Anstatt im Frühjahr mühsam mit dem Bewurzeln zu beginnen, werden Ihre jungen Pflanzen die gesamte Energie der schönen Jahreszeit dafür nutzen, Blätter zu produzieren und zu wachsen. Sie gewinnen so zwei Wachstumsmonate gegenüber dem üblichen Zyklus. Das ist die effektivste Methode, um Ihre bestehenden Töpfe zu verdichten oder voluminöse neue Pflanzen für den Sommer zu erhalten – ohne einen Cent im Gartencenter ausgegeben zu haben.
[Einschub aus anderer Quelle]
-- ==== Sys2Proof/Machine/Cross.lean ====
section
/-!
DEFINITION. The butterfly network (R175 to R189) and the named cross-lane instructions (R190 to R203): operators, passes,
reductions, scans, permutations, sorts and selections.
-/

namespace Sys2Proof.Machine

/-! ## The total order (R194) -/

/-- A key in the total order: floats by value, −0 below +0, every NaN below −∞. -/
def totalKey (f : Fmt) (bits : Nat) : Int :=
  match f with
  | .float p => if (decodeFloat p bits).isNan then -((2 : Int) ^ 64) else orderKey p bits
  | _ => intValue f bits

/-! ## Operator descriptors (Table 1.11) -/

/-- An operator of a slot: the fields of its descriptor. -/
structure Operator where
  cls  : Nat
  code : Nat
  desc : Bool
  kv   : Bool
  sat  : Bool
  use  : Nat
  dw1  : Word
  deriving DecidableEq, Repr

/-- The fields of a descriptor (Table 1.11). -/
def operatorOf (d : Word × Word) : Operator :=
  { cls := fld d.1 3 0, code := fld d.1 7 4, desc := d.1.getLsbD 8, kv := d.1.getLsbD 9, sat := d.1.getLsbD 11
    use := fld d.1 19 16, dw1 := d.2 }

/-- The operator of a fixed slot for an SEW code (Table 8.1). -/
def fixedOperator (slot sewCode : Nat) : Word × Word :=
  (BitVec.ofNat 64 (slot + 16 * (if slot = 3 then 4 + sewCode else sewCode)), 0)

/-- The coefficient ci of a `lin` descriptor, as a signed number (Table 1.11). -/
def linCoeff (dw1 : Word) (i : Nat) : Int := toSigned 16 (fld dw1 (16 * i + 15) (16 * i))

/-- A whole number converts exactly into a format: in range for I and N, representable for F (Table 8.3). -/
def exactIn (code : Nat) (c : Int) : Bool :=
  match fmtOf code with
  | some (.float p) => decide ((roundNum p 0 false (intNum c)).2 = 0)
  | some f => decide ((intBounds f).1 ≤ c ∧ c ≤ (intBounds f).2)
  | none => false

/-- The legality of a descriptor (R181, Table 8.3). -/
def descriptorLegal (d : Word × Word) : Bool :=
  let o := operatorOf d
  let order := decide (o.cls = 0 ∨ o.cls = 5)
  decide (fld d.1 63 20 = 0) && decide (fld d.1 15 12 = 0) && decide (o.cls ≤ 6)
    && decide (o.code ≤ 11) && (decide (o.cls ≠ 6) || decide (o.code ≤ 7)) && !d.1.getLsbD 10
    && (order || (!o.desc && !o.kv)) && (!o.kv || decide (codeWidth o.code 2 ≤ 32))
    && (!o.sat || decide (o.cls = 1 ∨ o.cls = 2 ∨ o.cls = 4)) && (decide (o.use = 0) || decide (o.cls = 4))
    && (if o.cls = 4 then (List.range 4).all fun i => o.use.testBit i || exactIn o.code (linCoeff o.dw1 i)
        else if o.cls = 6 then decide (fld o.dw1 63 8 = 0)
        else decide (o.dw1 = 0))

/-! ## Nodes (R178, R179) -/

/-- A slot of the network: its value, its tag, and the flags its operations raised. -/
structure Cell where
  v : Nat
  t : Bool
  f : Nat
  deriving DecidableEq, Repr

/-- The key of an element under an operator: its upper half with kv (R178). -/
def nodeKey (o : Operator) (v : Nat) : Int :=
  match fmtOf o.code with
  | some f => totalKey f (if o.kv then v >>> f.width 2 else v)
  | none => 0

/-- a comes after b in the effective order of the node, strictly. -/
def nodeAfter (o : Operator) (k a b : Nat) : Bool :=
  let down := o.desc != k.testBit 0
  if down then decide (nodeKey o a < nodeKey o b) else decide (nodeKey o b < nodeKey o a)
Die Zimmergärtnerei im Winter ist weit davon entfernt, eine passive Tätigkeit zu sein. Indem Sie die Verlängerung der Tage ab Jänner nutzen, bieten Sie Ihren Pflanzen die ideale Inkubation für einen kräftigen Neustart. Sehen Sie sich Ihre Regale an: Es gibt bestimmt einen Pothos- oder Monstera-Stiel, der nur auf Ihren Eingriff wartet, um eine neue Generation Grüner Schönheit zu schenken. Wann starten Sie mit Ihrem Jänner-Steckling?